The BC Cancer Agency Compassionate Access Program: outcome analysis of patients with esophagogastric cancer

BACKGROUND: The BC Cancer Agency Gastro-intestinal Tumor Group supports one standard of care (soc) chemotherapy regimen for metastatic esophagogastric adenocarcinoma—specifically, weekly cisplatin and 5-fluorouracil (5fu) infusion. All other regimens require Compassionate Access Program (cap) approval for public funding. OBJECTIVES: We examined response, toxicity, and survival after first-line cap chemotherapy (cap1), or soc and second-line cap chemotherapy (cap2). PATIENTS AND METHODS: We searched cap records for December 1999 to April 2006, abstracted charts, constructed a database, and undertook survival analyses. Treatment response, serious toxicities, and hospitalizations were recorded. RESULTS: We identified 32 esophageal (10 gastroesophageal junction) and 53 gastric cancer (62%) patients, 55 of whom were stage M1 at diagnosis. Prior therapy consisted of chemoradiotherapy (n = 14), adjuvant chemotherapy (n = 3), and radical surgery (n = 34). Of these 85 patients, 50 received cap1, and 35 received soc, then cap2. Docetaxel and irinotecan regimens accounted for 34% and 36%, 5% and 55%, 16% and 32% respectively of first-, second-, and third-line cap requests. Partial responses were documented with soc (11/35, 31%) and cap1 (6/50, 12%). Grade 3+ toxicity rates were 19/50 (38%) and 6/35 (17%) with cap1 and soc chemotherapy. With cap chemotherapy, 20 hospitalizations occurred, and with soc chemotherapy, 2 hospitalizations.

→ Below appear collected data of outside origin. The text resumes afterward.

/-- Wakes: the end of a wake from DOZE, WAKE_N, an address that Owl knows and the release of the bus, the end of a wake from DORMOUSE and RETAIN, and the
DORMOUSE sampler (R572, R582, R583, R587 to R589). -/
def Obligations.WakeEventsComplete : Prop :=
  ∀ s a : State, a = s.fresh →
    (∀ t, a.awake = true → t = a.requestWakes → t.pwr.mode = 1 → t.pwr.waking = true →
      exec .dozeWake s = .next (s.ends ((t.modPwr fun p => { p with mode := 0, waking := false }).bump Obj.wakes).powerDownExit)) ∧
    exec (.wakeN true) s = .next (s.ends ((a.modPwr fun p => { p with wakeLow := true }).wakeEvent (some (1, 0)))) ∧
    exec (.wakeN false) s = .next (s.ends (a.modPwr fun p => { p with wakeLow := false })) ∧
    (∀ (address : BitVec 7) rw, a.pwr.owlArmed = true → 3 ≤ a.pwr.mode → a.pwr.owlAt = none → address.toNat = a.pwr.record.address →
      exec (.owlMatch address rw) s = .next (s.ends ((a.modPwr fun p => { p with owlAt := some a.now }).wakeEvent (some (2, b2n rw))))) ∧
    (∀ (address : BitVec 7) rw, address.toNat ≠ a.pwr.record.address → exec (.owlMatch address rw) s = .next (s.ends a)) ∧
    (∀ x, a.pwr.owlAt = some x →
      exec .owlRelease s = .next (s.ends ((a.advanceTo (x + 30 * msTicks)).modPwr fun p => { p with owlAt := none }))) ∧
    (a.pwr.waking = true → a.pwr.mode = 2 → a.pwr.sampling = true → exec .wakeComplete s = .next (s.ends (a.setOp a.pwr.sleptOp).linksOn.wakeEnds)) ∧
    (a.pwr.waking = true → a.pwr.mode = 2 → a.pwr.sampling = false → a.vinOn = true → a.obj Obj.phasesInService ≠ 0 →
      exec .wakeComplete s = .next (s.ends ((((a.vcoreOn a.pwr.sleptOp).setOp a.pwr.sleptOp).linksOn).wakeEnds))) ∧
    (a.pwr.waking = true → a.pwr.mode = 3 → a.vinOn = true → a.obj Obj.phasesInService ≠ 0 →
      exec .wakeComplete s = .next (s.ends (((((a.vcoreOn a.pwr.sleptOp).setOp a.pwr.sleptOp).monitorStart).linksOn).wakeEnds))) ∧
    (∀ temp vin vhold sensors us t, a.pwr.mode = 2 → a.pwr.waking = false → a.pwr.sampling = false → t = (a.advanceTo a.pwr.sampleAt).vcoreOn a.pwr.sleptOp →
      exec (.dmSample temp vin vhold sensors us) s = .next (s.ends
        (t.modPwr fun p => { p with sampling := true, sampleAt := t.now + t.obj Obj.dmPeriod * msTicks }))) ∧
    (∀ temp vin vhold sensors us t, a.pwr.mode = 2 → a.pwr.waking = false → a.pwr.sampling = true →
      t = a.advanceTo (a.now + min us (321 + 125 * popCount 8 (a.obj Obj.dmEnableMask / 256)) * usTicks) →
      t.dmItems temp (min 0xFFFF vin) (min 0xFFFF vhold) sensors = [] → t.now ≤ t.pwr.sampleAt →
      exec (.dmSample temp vin vhold sensors us) s = .next (s.ends (((t.bump Obj.dmSamples).vcoreOff).modPwr fun p => { p with sampling := false }))) ∧
    (∀ temp vin vhold sensors us t item off r v lo hi l, a.pwr.mode = 2 → a.pwr.waking = false → a.pwr.sampling = true →
      t = a.advanceTo (a.now + min us (321 + 125 * popCount 8 (a.obj Obj.dmEnableMask / 256)) * usTicks) →
      t.dmItems temp (min 0xFFFF vin) (min 0xFFFF vhold) sensors = (item, off, some r, v, lo, hi) :: l → hi < v → lo ≤ hi →
      ((t.dmNote off r).violation item r true false).pwr.sampling = true →
      exec (.dmSample temp vin vhold sensors us) s = .next (s.ends ((t.dmNote off r).violation item r true false)))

For all patients, median follow-up and survival times were 8.9 months and 9.7 months respectively. LIMITATIONS: This is a retrospective analysis of patients deemed suitable to receive non-soc chemotherapy regimens or unsuitable to receive soc chemotherapy. CONCLUSIONS: Toxicities in cap chemotherapy regimens were substantial. Survival times were consistent with results of international phase ii and iii trials in esophagogastric cancer.